[Provided records Boundary: Start]

theorem firstKeyDown_eq_some_iff {keys : Vector KeyState 16} {k : Fin 16} :
    firstKeyDown keys = some k ↔ keys[k] ≠ .released ∧ ∀ j < k, keys[j] = .released := by
  simp only [firstKeyDown, ← Fin.find?_eq_find?_finRange, Fin.find?_eq_some_iff, keyDown_iff, keyDown_eq_false_iff]

theorem firstKeyDown_eq_none_iff {keys : Vector KeyState 16} :
    firstKeyDown keys = none ↔ ∀ k : Fin 16, keys[k] = .released := by
  simp only [firstKeyDown, ← Fin.find?_eq_find?_finRange, Fin.find?_eq_none_iff, keyDown_eq_false_iff]

/-! ### SKP and SKNP (R111, R112) -/

section
variable {x : Reg} {s : State}

theorem exec_skipKeyDown_of_index {k : Fin 16} (h : keyIndex (s.reg x).toNat = .ok k) :
    exec (.skipKeyDown x) s = .next (s.skipIf (keyDown s.keys k)) := by
  simp only [exec, execSkipKeyDown, h]

theorem exec_skipKeyUp_of_index {k : Fin 16} (h : keyIndex (s.reg x).toNat = .ok k) :
    exec (.skipKeyUp x) s = .next (s.skipIf (!keyDown s.keys k)) := by
  simp only [exec, execSkipKeyUp, h]

theorem exec_skipKeyDown_of_error {e : CoreError} (h : keyIndex (s.reg x).toNat = .error e) :
    exec (.skipKeyDown x) s = s.fail (encode (.skipKeyDown x)) e := by
  simp only [exec, execSkipKeyDown, h]

theorem exec_skipKeyUp_of_error {e : CoreError} (h : keyIndex (s.reg x).toNat = .error e) :
    exec (.skipKeyUp x) s = s.fail (encode (.skipKeyUp x)) e := by
  simp only [exec, execSkipKeyUp, h]

end

/-- Settles O47: a case for an index of a key and one for an index above 0xF. -/
theorem keySkips : Obligations.KeySkips := by
  intro x s
  refine ⟨decode_encode (.skipKeyDown x) rfl, decode_encode (.skipKeyUp x) rfl, fun k hk => ?_, fun hx => ?_⟩
  · have hindex := keyIndex_of_val hk
    have hup : (!keyDown s.keys k) = true ↔ ¬s.keys[k] ≠ .released := by
      rw [← keyDown_iff, Bool.not_eq_true', Bool.not_eq_true]
    exact ⟨.of_skip_when (exec_skipKeyDown_of_index hindex) keyDown_iff,
      .of_skip_unless (exec_skipKeyUp_of_index hindex) hup⟩
  · have herror := keyIndex_of_gt hx
    exact ⟨.of_fail (exec_skipKeyDown_of_error herror), .of_fail (exec_skipKeyUp_of_error herror)⟩

/-! ### LD Vx, K (R113, decision D9) -/

section
variable {s : State}

theorem exec_waitKey_of_key (x : Reg) {k : Fin 16} (h : firstKeyDown s.keys = some k) :
    exec (.waitKey x) s = .next (s.setReg x (BitVec.ofNat 8 k.val)).advance := by
  simp only [exec, execWaitKey, h]

theorem exec_waitKey_of_no_key (x : Reg) (h : firstKeyDown s.keys = none) : exec (.waitKey x) s = .next s := by
  simp only [exec, execWaitKey, h]

end

/-- A key index fits in a register. -/
theorem toNat_keyByte (k : Fin 16) : (BitVec.ofNat 8 k.val).toNat = k.val :=
  Nat.mod_eq_of_lt (by omega)

/-- Settles O48: the key taken is the first of those down, and the state stays where there is none. -/
theorem waitKeyTakesTheLowestKey : Obligations.WaitKeyTakesTheLowestKey := by
  intro x s
  refine ⟨decode_encode (.waitKey x) rfl, fun k hdown hbelow => ?_, fun hnone => ?_⟩
  · have hkey := firstKeyDown_eq_some_iff.2 ⟨hdown, hbelow⟩
    exact .of_result (exec_waitKey_of_key x hkey) fun t hx hpc => ⟨hx ▸ toNat_keyByte k, hpc⟩
  · exact exec_waitKey_of_no_key x (firstKeyDown_eq_none_iff.2 hnone)

/-! ### DT and ST (R114 to R116) -/

section
variable (x : Reg) (s : State)

theorem exec_getDelay : exec (.getDelay x) s = .next (s.setReg x s.timers.dt).advance := rfl

theorem exec_setDelay : exec (.setDelay x) s =
    .next ({ s with timers := { s.timers with dt := s.reg x } } : State).advance := rfl

theorem exec_setSound : exec (.setSound x) s =
    .next ({ s with timers := { s.timers with st := s.reg x } } : State).advance := rfl

end

/-- An instruction that writes DT or ST, and pc: the accumulator and the last-tick instant stay (decision D35). -/
theorem Completes.of_timers {i s c} {d : Timers} {post : State → Prop}
    (h : exec i s = .next ({ s with timers := d } : State).advance) (hpc : .pc ∈ c)
    (hdelay : .delay ∉ c → d.dt = s.timers.dt) (hsound : .sound ∉ c → d.st = s.timers.st)
    (hclock : d.acc = s.timers.acc ∧ d.lastTick = s.timers.lastTick)
    (hp : post ({ s with timers := d } : State).advance) : Completes i s c post := by
  refine ⟨_, h, hp, fun p hkept => ?_⟩
  cases p with
  | pc => exact absurd hpc hkept
  | delay => exact hdelay hkept
  | sound => exact hsound hkept
  | clock => exact hclock
  | listeners | output => exact ⟨rfl, rfl⟩
  | _ => rfl

/-- Settles O49: a register write and the writes of the two timers. -/
theorem timerTransfers : Obligations.TimerTransfers := by
  intro x s
  refine ⟨⟨decode_encode (.getDelay x) rfl, ?_⟩, ⟨decode_encode (.setDelay x) rfl, ?_⟩,
    ⟨decode_encode (.setSound x) rfl, ?_⟩⟩
  · exact .of_result (exec_getDelay x s) fun _ hx hpc => ⟨hx, hpc⟩
  · exact .of_timers (exec_setDelay x s) (.inl rfl) (absurd (.inr rfl)) (fun _ => rfl) ⟨rfl, rfl⟩ ⟨rfl, rfl⟩
  · exact .of_timers (exec_setSound x s) (.inl rfl) (fun _ => rfl) (absurd (.inr rfl)) ⟨rfl, rfl⟩ ⟨rfl, rfl⟩

end Sys2Proof.Machine

/-! PROOFS. Errors, the devices between instructions, the host and runs (60_exceptions.md): what an error leaves, the
timers and the debounce of a tick, the key operations of the host, the invariant along every run, and final states. -/

namespace Sys2Proof.Machine

/-! ### What an error of an instruction leaves (R118, R119, decision D16) -/

/-- What an instruction may have done when it raises an error: nothing, or some loads or writes of the bytes of a
block (R40). -/
inductive PartlyDone (s : State) : Instr → State → Prop where
  | nothing (i : Instr) : PartlyDone s i s
  | loaded (x : Reg) (bs : List Byte) : PartlyDone s (.loadRegs x) (s.loadFrom 0 bs)
  | wroteDigits (x : Reg) (vs : List Byte) :
      PartlyDone s (.bcd x) { s with mem := (s.mem.writeRange (s.indexed 0) vs).1 }
  | wroteRegs (x : Reg) (vs : List Byte) :
      PartlyDone s (.storeRegs x) { s with mem := (s.mem.writeRange (s.indexed 0) vs).1 }

/-- An instruction that raises an error raises it from a state in which it is partly done. -/
theorem exec_raises {i : Instr} {s t : State} {r : ErrorRecord} (hs : s.fault = none) (h : exec i s = .next t)
    (ht : t.fault = some r) : ∃ u e, PartlyDone s i u ∧ t = u.raise (some (encode i)) e := by
  cases i <;> simp only [exec, execRet, execCall, execDraw, execSkipKeyDown, execSkipKeyUp, execWaitKey,
    execLoadRegs] at h
  -- those that raise before they change anything
  case nativeCall => cases h; exact ⟨s, _, .nothing _, rfl⟩
  case ret | call | draw | skipKeyDown | skipKeyUp =>
    split at h <;> cases h
    · exact ⟨s, _, .nothing _, rfl⟩
    · cases hs.symm.trans ht
  -- those that access a block
  case loadRegs x =>
    split at h <;> cases h
    · rw [State.advance_fault, State.loadFrom_fault, hs] at ht; cases ht
    · exact ⟨_, _, .loaded x _, rfl⟩
  case bcd x =>
    obtain ⟨-, rfl⟩ | ⟨e, -, rfl⟩ := endStore_next h
    · cases hs.symm.trans ht
    · exact ⟨_, e, .wroteDigits x _, rfl⟩
  case storeRegs x =>
    obtain ⟨-, rfl⟩ | ⟨e, -, rfl⟩ := endStore_next h
    · cases hs.symm.trans ht
    · exact ⟨_, e, .wroteRegs x _, rfl⟩
  -- those that raise none
  case waitKey => split at h <;> cases h <;> cases hs.symm.trans ht
  all_goals (cases h; cases hs.symm.trans ht)

/-- Settles O9: a case for each way in which an instruction can be partly done. -/
theorem errorsLeaveOnlyPartialBlocks : Obligations.ErrorsLeaveOnlyPartialBlocks := by
  intro i s t r hs h ht
  obtain ⟨u, e, hdone, rfl⟩ := exec_raises hs h ht
  cases ht
  cases hdone with
  | nothing | loaded => simp
  | wroteDigits | wroteRegs => simp [Memory.writeRange_banks]

/-! ### The debounce of a tick (R110, R130) -/

/-- No instruction and no error changes a key, so a tick leaves the cells that the debounce made. -/
theorem step_keys {s t : State} (h : step s = .next t) : t.keys = inputTick s.keys := by
  obtain ⟨-, -, ⟨e, w, -, rfl⟩ | ⟨i, -, hexec⟩⟩ := step_cases h
  · rfl
  · exact (exec_keeps hexec).1

theorem KeyState.debounce_of_ne_held {c : KeyState} (h : c ≠ .held) : c.debounce = .released := by
  cases c with
  | held => exact absurd rfl h
  | released | pressed => rfl

/-- Settles O50. -/
theorem debounceReleasesPressedKeys : Obligations.DebounceReleasesPressedKeys := by
  intro s t h k
  rw [step_keys h, State.beginTick_keys, inputTick_getElem]
  exact ⟨rfl, fun hheld => by rw [hheld]; rfl, KeyState.debounce_of_ne_held⟩

/-! ### The key operations of the host (R128, R129) -/

theorem State.hostKey_of_key (s : State) {k : Nat} {j : Fin 16} (h : j.val = k) (c : KeyState) :
    s.hostKey k c = ({ s with keys := s.keys.set j c }, .done) := by
  simp only [State.hostKey, keyIndex_of_val h.symm]

theorem State.hostKey_of_gt (s : State) {k : Nat} (h : 0xF < k) (c : KeyState) :
    s.hostKey k c = (s, .error (.keyIndexOutOfRange k)) := by
  simp only [State.hostKey, keyIndex_of_gt h]

theorem State.hostIsDown_of_key (s : State) {k : Nat} {j : Fin 16} (h : j.val = k) :
    s.hostIsDown k = (s, .bit (keyDown s.keys j)) := by
  simp only [State.hostIsDown, keyIndex_of_val h.symm]

theorem State.hostIsDown_of_gt (s : State) {k : Nat} (h : 0xF < k) :
    s.hostIsDown k = (s, .error (.keyIndexOutOfRange k)) := by
  simp only [State.hostIsDown, keyIndex_of_gt h]

theorem KeyState.ne_released_iff (c : KeyState) : c ≠ .released ↔ c = .pressed ∨ c = .held := by
  cases c <;> decide

/-- Changing the key cells alone. -/
theorem keepsAllBut_keys (s : State) (ks : Vector KeyState 16) : KeepsAllBut {.keys} s { s with keys := ks } := by
  intro p hp
  cases p with
  | keys => exact absurd rfl hp
  | clock | listeners | output => exact ⟨rfl, rfl⟩
  | _ => rfl

/-- Setting a key cell gives it the new value, keeps the other cells, and changes nothing else. -/
theorem State.hostKey_spec (s : State) {k : Nat} {j : Fin 16} (h : j.val = k) (c : KeyState) :
    (s.hostKey k c).2 = .done ∧ (s.hostKey k c).1.keys[j] = c ∧
      (∀ q : Fin 16, q ≠ j → (s.hostKey k c).1.keys[q] = s.keys[q]) ∧ KeepsAllBut {.keys} s (s.hostKey k c).1 := by
  rw [s.hostKey_of_key h]
  refine ⟨rfl, Vector.getElem_set_self _, fun q hq => ?_, keepsAllBut_keys s _⟩
  exact Vector.getElem_set_ne j.isLt q.isLt fun e => hq (Fin.ext e.symm)

/-- Settles O51: the three setters are `State.hostKey`, with a case for an index of a key and one for an index above
0xF. -/
theorem hostKeyOperations : Obligations.HostKeyOperations := by
  intro s k hd
  refine ⟨fun j hj p hp => ?_, fun hk op hop => ?_⟩
  · have hdown : s.host (.isDown k) = (s, .bit (decide (s.keys[j] = .pressed ∨ s.keys[j] = .held))) := by
      rw [State.host_eq_serve hd, State.serve, s.hostIsDown_of_key hj, keyDown_eq]
      simp only [KeyState.ne_released_iff]
    have hset : s.host p.1 = s.hostKey k p.2 := by
      rw [State.host_eq_serve hd]
      simp only [List.mem_cons, List.not_mem_nil, or_false] at hp
      obtain rfl | rfl | rfl := hp <;> rfl
    obtain ⟨hdone, hcell, hothers, hkeeps⟩ := s.hostKey_spec hj p.2
    rw [hset]
    exact ⟨hdone, hcell, hothers, hkeeps, hdown⟩
  · rw [State.host_eq_serve hd]
    simp only [List.mem_cons, List.not_mem_nil, or_false] at hop
    obtain rfl | rfl | rfl | rfl := hop
    · exact s.hostKey_of_gt hk _
    · exact s.hostKey_of_gt hk _
    · exact s.hostKey_of_gt hk _
    · exact s.hostIsDown_of_gt hk

/-! ### The timers of a tick (R22, R125, R126) -/

theorem mul_timerPeriod (q : ℚ) : q * timerPeriod = q / 60 := mul_one_div q 60

/-- Settles O52: the number of periods is `periodsIn`, and `Timers.tick_eq` is the closed form. -/
theorem timerStepConsumesWholePeriods : Obligations.TimerStepConsumesWholePeriods := by
  intro t e hacc he
  have hsum : 0 ≤ t.acc + e := add_nonneg hacc he
  simp only [← mul_timerPeriod]
  exact ⟨periodsIn (t.acc + e), periodsIn_mul_le hsum, lt_periodsIn_succ_mul hsum, t.tick_eq e hsum⟩

/-- Settles O53, by induction on the ticks: the first tick joins the one tick of the rest. -/
theorem timerRateIsIndependentOfPacing : Obligations.TimerRateIsIndependentOfPacing := by
  intro es
  induction es with
  | nil => exact fun t hlow hhigh _ => (t.tick_zero hlow hhigh).symm
  | cons e es ih =>
    intro t hlow _ hes
    obtain ⟨he, hrest⟩ := List.forall_mem_cons.1 hes
    obtain ⟨hlow', hhigh'⟩ := t.tick_acc e (add_nonneg hlow he)
    rw [List.foldl_cons, ih (t.tick e) hlow' hhigh' hrest, t.tick_tick e es.sum hlow he (List.sum_nonneg hrest),
      List.sum_cons]

/-! ### The invariant along every run (R135) -/

/-- An address in the room that a bank leaves past `a` is backed by the store of that bank (R139). -/
theorem Memory.backed_of_lt_room {m : Memory} (hr : m.routed) {a : Addr} {b : Bank} (hf : m.find a = some b) {k : Nat}
    (hk : k < b.room a) : m.backed (a + BitVec.ofNat 16 k) = true := by
  have hcover : b.range.covers a = true := by simpa using List.find?_some hf
  obtain ⟨hmin, hmax⟩ := (MemRange.covers_iff _ _).1 hcover
  have htop := b.range.max.isLt
  simp only [BitVec.le_def] at hmin hmax
  simp only [Bank.room, Bank.offset] at hk
  have hto : (a + BitVec.ofNat 16 k).toNat = a.toNat + k := by
    rw [BitVec.toNat_add, BitVec.toNat_ofNat]; omega
  refine Memory.backed_of_find (k := b) (Memory.find_of_mem_range hr (List.mem_of_find?_eq_some hf) ?_ ?_) ?_
  · rw [BitVec.le_def, hto]; omega
  · rw [BitVec.le_def, hto]; omega
  · rw [Bank.offset, hto]; omega

/-- Loading an image keeps the canonical form, since the bytes it fills are all backed by the bank over 0x0200. -/
theorem Memory.wf_loadImage {m m' : Memory} {image : List Byte} (hr : m.routed) (hm : m.wf)
    (h : m.loadImage image = .ok m') : m'.wf := by
  obtain ⟨-, -, rfl⟩ | ⟨b, hf, hlen, rfl⟩ := Memory.loadImage_ok h
  · exact hm
  · exact Memory.wf_fill hm fun k hk => Memory.backed_of_lt_room hr hf (hk.trans_le hlen)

[Provided records Boundary: End]

# Work instruction
Nothing but the lines from the start of the data above through the line with "have hup : (!keyDown" should appear in your answer, copied exactly.

# Result of the task
theorem firstKeyDown_eq_some_iff {keys : Vector KeyState 16} {k : Fin 16} :
    firstKeyDown keys = some k ↔ keys[k] ≠ .released ∧ ∀ j < k, keys[j] = .released := by
  simp only [firstKeyDown, ← Fin.find?_eq_find?_finRange, Fin.find?_eq_some_iff, keyDown_iff, keyDown_eq_false_iff]

theorem firstKeyDown_eq_none_iff {keys : Vector KeyState 16} :
    firstKeyDown keys = none ↔ ∀ k : Fin 16, keys[k] = .released := by
  simp only [firstKeyDown, ← Fin.find?_eq_find?_finRange, Fin.find?_eq_none_iff, keyDown_eq_false_iff]

/-! ### SKP and SKNP (R111, R112) -/

section
variable {x : Reg} {s : State}

theorem exec_skipKeyDown_of_index {k : Fin 16} (h : keyIndex (s.reg x).toNat = .ok k) :
    exec (.skipKeyDown x) s = .next (s.skipIf (keyDown s.keys k)) := by
  simp only [exec, execSkipKeyDown, h]

theorem exec_skipKeyUp_of_index {k : Fin 16} (h : keyIndex (s.reg x).toNat = .ok k) :
    exec (.skipKeyUp x) s = .next (s.skipIf (!keyDown s.keys k)) := by
  simp only [exec, execSkipKeyUp, h]

theorem exec_skipKeyDown_of_error {e : CoreError} (h : keyIndex (s.reg x).toNat = .error e) :
    exec (.skipKeyDown x) s = s.fail (encode (.skipKeyDown x)) e := by
  simp only [exec, execSkipKeyDown, h]

theorem exec_skipKeyUp_of_error {e : CoreError} (h : keyIndex (s.reg x).toNat = .error e) :
    exec (.skipKeyUp x) s = s.fail (encode (.skipKeyUp x)) e := by
  simp only [exec, execSkipKeyUp, h]

end

/-- Settles O47: a case for an index of a key and one for an index above 0xF. -/
theorem keySkips : Obligations.KeySkips := by
  intro x s
  refine ⟨decode_encode (.skipKeyDown x) rfl, decode_encode (.skipKeyUp x) rfl, fun k hk => ?_, fun hx => ?_⟩
  · have hindex := keyIndex_of_val hk
    have hup : (!keyDown s.keys k) = true ↔ ¬s.keys[k] ≠ .released := by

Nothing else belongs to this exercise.